▼
theorem leavePlay_of_not_playing (h : s.inPlay r = false) (state reason : Int) : leavePlay s r state reason = ringOff s r state reason := by
  simp [leavePlay, ringOff, h]

theorem leavePlay_of_playing (h : s.inPlay r = true) (state reason : Int) : leavePlay s r state reason = endPlay (ringOff (cycleVoided s r) r state reason) r := by
  unfold leavePlay cycleVoided
  simp only [h, Bool.true_and, Bool.true_eq_false, if_false]
  rfl

/-- What the ring shows once it is off. -/
theorem ringOff_spec (state reason : Int) :
    let u := ringOff s r state reason
    u.get Ob.Ring.STATE r = state ∧ u.get Ob.Ring.FAIL_REASON r = reason ∧ (u.ring r).txOn = false := by
  simp +decide [ringOff]

theorem ringKept_ringOff {z : Nat} (hz : z ≠ r) (state reason : Int) : RingKept r s (ringOff s z state reason) := by
  unfold ringOff
  exact (((RingKept.set_ring Ob.Ring.STATE (by decide) hz _).trans (.set_ring Ob.Ring.FAIL_REASON (by decide) hz _)).trans
    (.set_ring Ob.Ring.REJOIN_STATE (by decide) hz _)).trans (.modRing hz.symm _)

/-- Beside making the axes FAULTED, the end of PLAY stays aside. -/
theorem aside_endPlay (hr : r < 4) : Aside (faultRing s r 7 true) (endPlay s r) := by
  have hkey : Outside (Ob.Cyc.ACTIVE_SCHEDULE.key 0 0 r) := by
    simp only [Obj.key, Ob.Cyc.ACTIVE_SCHEDULE, Outside]
    omega
  simp [endPlay, hkey]

theorem ringKept_endPlay (hr : r < 4) {z : Nat} (hz : z < 4) : RingKept r s (endPlay s z) :=
  (ringKept_faultRing hr z 7 true).trans (.of_aside hr (aside_endPlay hz))

/-- A ring that leaves PLAY leaves the others' objects and records. -/
theorem ringKept_leavePlay (hr : r < 4) {z : Nat} (hz : z < 4) (hne : z ≠ r) (state reason : Int) : RingKept r s (leavePlay s z state reason) := by
  cases h : s.inPlay z with
  | false => exact leavePlay_of_not_playing h .. ▸ ringKept_ringOff hne state reason
  | true =>
    rw [leavePlay_of_playing h]
    exact ((RingKept.of_aside hr aside_cycleVoided).trans (ringKept_ringOff hne state reason)).trans (ringKept_endPlay hr hz)

/-- What a ring shows once it has left PLAY, or failed to reach it. -/
theorem leavePlay_spec (hr : r < 4) (state reason : Int) :
    let u := leavePlay s r state reason
    u.get Ob.Ring.STATE r = state ∧ u.get Ob.Ring.FAIL_REASON r = reason ∧ (u.ring r).txOn = false := by
  dsimp only
  cases h : s.inPlay r with
  | false =>
    rw [leavePlay_of_not_playing h]
    exact ringOff_spec state reason
  | true =>
    have hkept : RingKept r (ringOff (cycleVoided s r) r state reason) (endPlay _ r) := ringKept_endPlay hr hr
    rw [leavePlay_of_playing h, hkept.get (by decide), hkept.get (by decide), hkept.ring]
    exact ringOff_spec state reason

/-- What stays aside leaves a FAULTED axis FAULTED. -/
theorem Aside.faultedBy (h : Aside s u) {x c : Nat} (hx : x < 256) (hf : FaultedBy x c s) : FaultedBy x c u := by
  have hkey : ¬Outside (Ob.Ctl.FAULT_SET.key x) := by
    simp only [Obj.key, Ob.Ctl.FAULT_SET, Outside]
    omega
  exact ⟨by rw [h.mot, hf.1], by rw [State.nat, h.get hkey]; exact hf.2⟩

theorem onRing_ringOff (hr : r < 4) (x : Nat) (state reason : Int) : (ringOff s r state reason).onRing x r = s.onRing x r := by
  have hget (o : Obj) (ho : o.PerRing) (u : State) (y : Int) : (u.set o y r).get Ob.Map.RING x = u.get Ob.Map.RING x := by
    refine State.get_set_ne _ _ _ _ _ _ _ _ _ _ fun h => ?_
    have := Obj.key_div_of_perRing ho r
    have := Ob.Map.RING.base_le_key x 0 0
    simp only [Ob.Map.RING] at *
    omega
  simp only [State.onRing, ringOff, State.modRing_get, hget Ob.Ring.STATE (by decide), hget Ob.Ring.FAIL_REASON (by decide),
    hget Ob.Ring.REJOIN_STATE (by decide)]

/-- Every axis of a ring that leaves PLAY is FAULTED but those DISABLED (R75). -/
theorem leavePlay_faults (hr : r < 4) (hplay : s.inPlay r = true) (state reason : Int) {x : Nat} (hx : x < 256) (hring : s.onRing x r = true)
    (hlive : (s.axis x).mot.state ≠ .disabled) : FaultedBy x 7 (leavePlay s r state reason) := by
  have hvoided : Aside s (cycleVoided s r) := aside_cycleVoided
  have hkey : ¬Outside (Ob.Map.RING.key x) := by
    simp only [Obj.key, Ob.Map.RING, Outside]
    omega
  rw [leavePlay_of_playing hplay]
  refine (aside_endPlay hr).faultedBy hx (faultRing_faultedBy 7 true hx ?_ ?_)
  · rw [onRing_ringOff hr, State.onRing, hvoided.get hkey]
    exact hring
  · change ((cycleVoided s r).axis x).mot.state ≠ .disabled
    rwa [hvoided.mot]

end Sys2Proof.Machine
end
-- ==== Sys2Proof/Proofs/Kickoff.lean ====
section
/-! The kickoff of a ring (R66 to R72, R88): how it begins, what it sends, how it fails, the let, STOP and REJOIN. -/

namespace Sys2Proof.Machine

variable {s u v : State} {r : Nat}

/-- A ring whose kickoff has failed with a reason (R66). -/
def FailedBy (r : Nat) (why : Int) (u : State) : Prop := u.get Ob.Ring.STATE r = 6 ∧ u.get Ob.Ring.FAIL_REASON r = why ∧ (u.ring r).txOn = false

/-- A ring in LINK from the instant `t` on (R66). -/
def LinkedAt (r t : Nat) (u : State) : Prop := u.get Ob.Ring.STATE r = 1 ∧ u.get Ob.Ring.FAIL_REASON r = 0 ∧ (u.ring r).txOn = true ∧ (u.ring r).tK = t

/-- A command answered outside every session with a status. -/
def AnsweredBy (st : Nat) (u : State) : Prop := u.out.head? = some (.reply 0xFF 0 st [])

/-! ### A kickoff that fails -/

theorem kickFail_failedBy (hr : r < 4) (why : Int) : FailedBy r why (kickFail s r why) := by
  have h : RingKept r (leavePlay s r 6 why) (kickFail s r why) := .of_aside hr (by simp [kickFail])
  unfold FailedBy
  rw [h.get (by decide), h.get (by decide), h.ring]
  exact leavePlay_spec hr 6 why

theorem kickFail_hops (hr : r < 4) (hst : s.inPlay r = false) (why : Int) : (kickFail s r why).get Ob.Ring.HOPS r = s.get Ob.Ring.HOPS r := by
  have h : RingKept r (leavePlay s r 6 why) (kickFail s r why) := .of_aside hr (by simp [kickFail])
  rw [h.get (by decide), leavePlay_of_not_playing hst]
  simp +decide [ringOff]

/-! ### LINK entered -/

/-- A kickoff whose module passes enters LINK, one whose module fails ends FAILED with NO_MODULE (R48, R66). -/
theorem enterLink_linkedAt (h : moduleOk (s.get Ob.Ring.PHY_RATE r) (s.ring r).cage = true) : LinkedAt r s.now (enterLink s r) := by
  simp +decide [LinkedAt, enterLink, h]

theorem enterLink_failedBy (hr : r < 4) (h : moduleOk (s.get Ob.Ring.PHY_RATE r) (s.ring r).cage = false) : FailedBy r 2 (enterLink s r) := by
  unfold enterLink
  dsimp only
  rw [if_neg (by simp +decide [h])]
  exact kickFail_failedBy hr 2

/-! ### KICKOFF -/

/-- What an accepted write of a ring's object leaves once it is answered. -/
def written (o : Obj) (r : Nat) (u : State) : State := (u.set o 1 r).emit (.reply 0xFF 0 stOk [])

theorem answer_written (o : Obj) : answer (kept o 1 (u, stOk) r) = .next (written o r u) := rfl

/-- A refused write keeps nothing. -/
theorem kept_refused {st : Nat} (h : st ≠ stOk) (o : Obj) (x : Int) (i : Nat) : kept o x (u, st) i = (u, st) := by
  simp [kept, keepValue, h]

theorem written_answered (o : Obj) : AnsweredBy stOk (written o r u) := rfl

@[simp] theorem written_ring (o : Obj) (z : Nat) : (written o r u).ring z = u.ring z := rfl
@[simp] theorem written_axis (o : Obj) (a : Nat) : (written o r u).axis a = u.axis a := rfl
theorem written_get {o o' : Obj} (hst : o'.st1 = o.st1) (h : o'.base * 256 + o'.sub ≠ o.base * 256 + o.sub) : (written o r u).get o' r = u.get o' r :=
  get_set_stride hst h 1 r

theorem exec_kickoff (hrun : unitRuns s = true) (id : List Byte) (t : Nat) :
    exec (.kickoff r id t) s = answer (kept Ob.Ring.KICKOFF 1 (kickoffWrite (readCage (s.at t) r id) r) r) := whileOn_runs hrun

/-- KICKOFF of a DARK or FAILED ring enters LINK (Table 03-17). -/
theorem exec_kickoff_off (hrun : unitRuns s = true) (h : s.get Ob.Ring.STATE r = 0 ∨ s.get Ob.Ring.STATE r = 6) (id : List Byte) (t : Nat) :
    exec (.kickoff r id t) s = .next (written Ob.Ring.KICKOFF r (enterLink (readCage (s.at t) r id) r)) := by
  have hoff : kickoffWrite (readCage (s.at t) r id) r = (enterLink (readCage (s.at t) r id) r, stOk) := by
    unfold kickoffWrite
    rcases h with h | h <;> simp [readCage, h]
  rw [exec_kickoff hrun, hoff, answer_written]

theorem exec_kickoff_refused (hrun : unitRuns s = true) (h0 : s.get Ob.Ring.STATE r ≠ 0) (h6 : s.get Ob.Ring.STATE r ≠ 6) (id : List Byte) (t : Nat) :
    exec (.kickoff r id t) s = .next ((readCage (s.at t) r id).emit (.reply 0xFF 0 stState [])) := by
  have hon : kickoffWrite (readCage (s.at t) r id) r = (readCage (s.at t) r id, stState) := by
    simp [kickoffWrite, readCage, h0, h6]
  rw [exec_kickoff hrun, hon, kept_refused (by decide)]
  rfl

/-- The clause of KICKOFF (R48, R66). -/
theorem kickoff_clause (hr : r < 4) (hrun : unitRuns s = true) (h : s.get Ob.Ring.STATE r = 0 ∨ s.get Ob.Ring.STATE r = 6) (id : List Byte) (t : Nat) :
    (moduleOk (s.get Ob.Ring.PHY_RATE r) (id.take 256) = true →
      Answers (.kickoff r id t) s fun u => LinkedAt r (s.at t).now u ∧ AnsweredBy stOk u) ∧
    (moduleOk (s.get Ob.Ring.PHY_RATE r) (id.take 256) = false → Answers (.kickoff r id t) s fun u => FailedBy r 2 u ∧ AnsweredBy stOk u) := by
  rw [answers_iff (exec_kickoff_off hrun h id t), answers_iff (exec_kickoff_off hrun h id t)]
  refine ⟨fun hok => ⟨?_, written_answered _⟩, fun hno => ⟨?_, written_answered _⟩⟩
  · have hlink := enterLink_linkedAt (s := readCage (s.at t) r id) (r := r) (by simpa [readCage] using hok)
    simpa +decide [LinkedAt, written_get, readCage] using hlink
  · have hfail := enterLink_failedBy (s := readCage (s.at t) r id) hr (by simpa [readCage] using hno)
    simpa +decide [FailedBy, written_get] using hfail

/-! ### Kickoff frames -/

/-- The state in which the frame of the kickoff cycle in progress is sent. -/
def kickCycle (s : State) (r : Nat) : State := s.modRing r fun q => { q with kTw := s.now / kickNs * kickNs }

/-- The frame that a ring sends in LINK and in the roll-call (R66). -/
def kickFrame (s : State) (r : Nat) (svc : List SvcSlot) : RallyFrame :=
  { ring := r, sched := s.sched r, huddleTarget := 0, flags := flagsWord r 0 0 false true, cycle := cycleNo (s.ring r).kTw kickNs,
    whistle := (s.ring r).kTw + kickNs, length := 32 + 128 * svc.length, commitTag := 0, sender := senderByte s r, huddleCycle := 0, slots := [], svc := svc }

theorem sendKickoff_eq (svc : List SvcSlot) : sendKickoff s r svc = sendFrame s r (s.ring r).kTw (kickFrame s r svc) := rfl

theorem judgeLink_of_link (h : s.get Ob.Ring.STATE r = 1) (ht : s.now < (s.ring r).tK + 30000000) : judgeLink s r = s := by
  simp [judgeLink, h, ht]
theorem judgeLink_of_rollcall (h : s.get Ob.Ring.STATE r = 2) (ht : (s.ring r).tries < 4) : judgeLink s r = s := by
  simp [judgeLink, h, ht]
theorem judgeAlignment_of_not_align (h : s.get Ob.Ring.STATE r ≠ 3) : judgeAlignment s r = s := by simp [judgeAlignment, h]
theorem judgeDownload_of_not_align (h : s.get Ob.Ring.STATE r ≠ 3) : judgeDownload s r = s := by simp [judgeDownload, h]

/-- A tick of a ring in LINK sends the kickoff cycle's frame with one CLAIM (R66). -/
theorem kickTick_link (h : s.get Ob.Ring.STATE r = 1) (ht : s.now < (s.ring r).tK + 30000000)
    (htx : (s.ring r).tx = none ∨ (s.ring r).txAt < s.now / kickNs * kickNs) :
    kickTick s r = sendKickoff (kickCycle s r) r [claimSlot (kickCycle s r) r] := by
  have hsent : ¬((s.ring r).tx.isSome ∧ s.now / kickNs * kickNs ≤ (s.ring r).txAt) := by
    rcases htx with h | h <;> simp [h]
  unfold kickTick
  rw [judgeLink_of_link h ht, judgeAlignment_of_not_align (by simp [h]), judgeDownload_of_not_align (by simp [h])]
  simp [h, hsent, kickCycle]

/-- A tick of a ring in the roll-call sends a CLAIM and 64 unclaimed IDENT slots (R66, R69). -/
theorem kickTick_rollcall (h : s.get Ob.Ring.STATE r = 2) (ht : (s.ring r).tries < 4)
    (htx : (s.ring r).tx = none ∨ (s.ring r).txAt < s.now / kickNs * kickNs) :
    kickTick s r = sendKickoff ((kickCycle s r).modRing r fun q => { q with tries := q.tries + 1 }) r (claimSlot (kickCycle s r) r :: List.replicate 64 identSlot) := by
  have hsent : ¬((s.ring r).tx.isSome ∧ s.now / kickNs * kickNs ≤ (s.ring r).txAt) := by
    rcases htx with h | h <;> simp [h]
  unfold kickTick
  rw [judgeLink_of_rollcall h ht, judgeAlignment_of_not_align (by simp [h]), judgeDownload_of_not_align (by simp [h])]
  simp [h, hsent, kickCycle]

theorem exec_kickoffFrameTick (hrun : unitRuns s = true) (t : Nat) : exec (.kickoffFrameTick r t) s = .next (kickTick (s.at t) r) := whileOn_runs hrun

theorem kickCycle_forming : Forming r s (kickCycle s r) := .modRing _

@[simp] theorem kickCycle_kTw : ((kickCycle s r).ring r).kTw = s.now / kickNs * kickNs := by simp [kickCycle]

theorem claimSlot_congr (h : u.od = s.od) : claimSlot u r = claimSlot s r := by
  change claimSlot { s with od := u.od } r = _
  rw [h]

/-- The clause of a tick in LINK. -/
theorem kickoffFrameTick_link (hrun : unitRuns s = true) (t : Nat) (h : s.get Ob.Ring.STATE r = 1) (ht : (s.at t).now < (s.ring r).tK + 30000000)
    (htx : (s.ring r).tx = none ∨ (s.ring r).txAt < (s.at t).now / kickNs * kickNs) :
    Answers (.kickoffFrameTick r t) s fun u => ∃ g w, u.out = .frame g w :: s.out ∧ g.ring = r ∧ g.cycle = cycleNo ((s.at t).now / kickNs * kickNs) kickNs ∧
      g.svc = [claimSlot s r] ∧ g.length = 160 ∧ (u.ring r).txAt = (s.at t).now ∧ u.od = s.od := by
  rw [answers_iff (exec_kickoffFrameTick hrun t), kickTick_link (by simpa) (by simpa) (by simpa), claimSlot_congr (s := s) (by simp [kickCycle]), sendKickoff_eq]
  obtain ⟨hout, -, hat, hod, -⟩ :=
    sendFrame_spec (kickCycle_forming (s := s.at t) (r := r)) ((kickCycle (s.at t) r).ring r).kTw (kickFrame (kickCycle (s.at t) r) r [claimSlot s r])
  exact ⟨_, _, by simpa using hout, rfl, by simp [kickFrame], rfl, rfl, hat, by simpa using hod⟩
▲
* Problem *
Everything from the line with "in LINK from" through the line with "### KICKOFF -/" in the listing above must be retyped exactly, with nothing added.

* Answer space *
/-- A ring in LINK from the instant `t` on (R66). -/
def LinkedAt (r t : Nat) (u : State) : Prop := u.get Ob.Ring.STATE r = 1 ∧ u.get Ob.Ring.FAIL_REASON r = 0 ∧ (u.ring r).txOn = true ∧ (u.ring r).tK = t

/-- A command answered outside every session with a status. -/
def AnsweredBy (st : Nat) (u : State) : Prop := u.out.head? = some (.reply 0xFF 0 st [])

/-! ### A kickoff that fails -/

theorem kickFail_failedBy (hr : r < 4) (why : Int) : FailedBy r why (kickFail s r why) := by
  have h : RingKept r (leavePlay s r 6 why) (kickFail s r why) := .of_aside hr (by simp [kickFail])
  unfold FailedBy
  rw [h.get (by decide), h.get (by decide), h.ring]
  exact leavePlay_spec hr 6 why

theorem kickFail_hops (hr : r < 4) (hst : s.inPlay r = false) (why : Int) : (kickFail s r why).get Ob.Ring.HOPS r = s.get Ob.Ring.HOPS r := by
  have h : RingKept r (leavePlay s r 6 why) (kickFail s r why) := .of_aside hr (by simp [kickFail])
  rw [h.get (by decide), leavePlay_of_not_playing hst]
  simp +decide [ringOff]

/-! ### LINK entered -/

/-- A kickoff whose module passes enters LINK, one whose module fails ends FAILED with NO_MODULE (R48, R66). -/
theorem enterLink_linkedAt (h : moduleOk (s.get Ob.Ring.PHY_RATE r) (s.ring r).cage = true) : LinkedAt r s.now (enterLink s r) := by
  simp +decide [LinkedAt, enterLink, h]

theorem enterLink_failedBy (hr : r < 4) (h : moduleOk (s.get Ob.Ring.PHY_RATE r) (s.ring r).cage = false) : FailedBy r 2 (enterLink s r) := by
  unfold enterLink
  dsimp only
  rw [if_neg (by simp +decide [h])]
  exact kickFail_failedBy hr 2

/-! ### KICKOFF -/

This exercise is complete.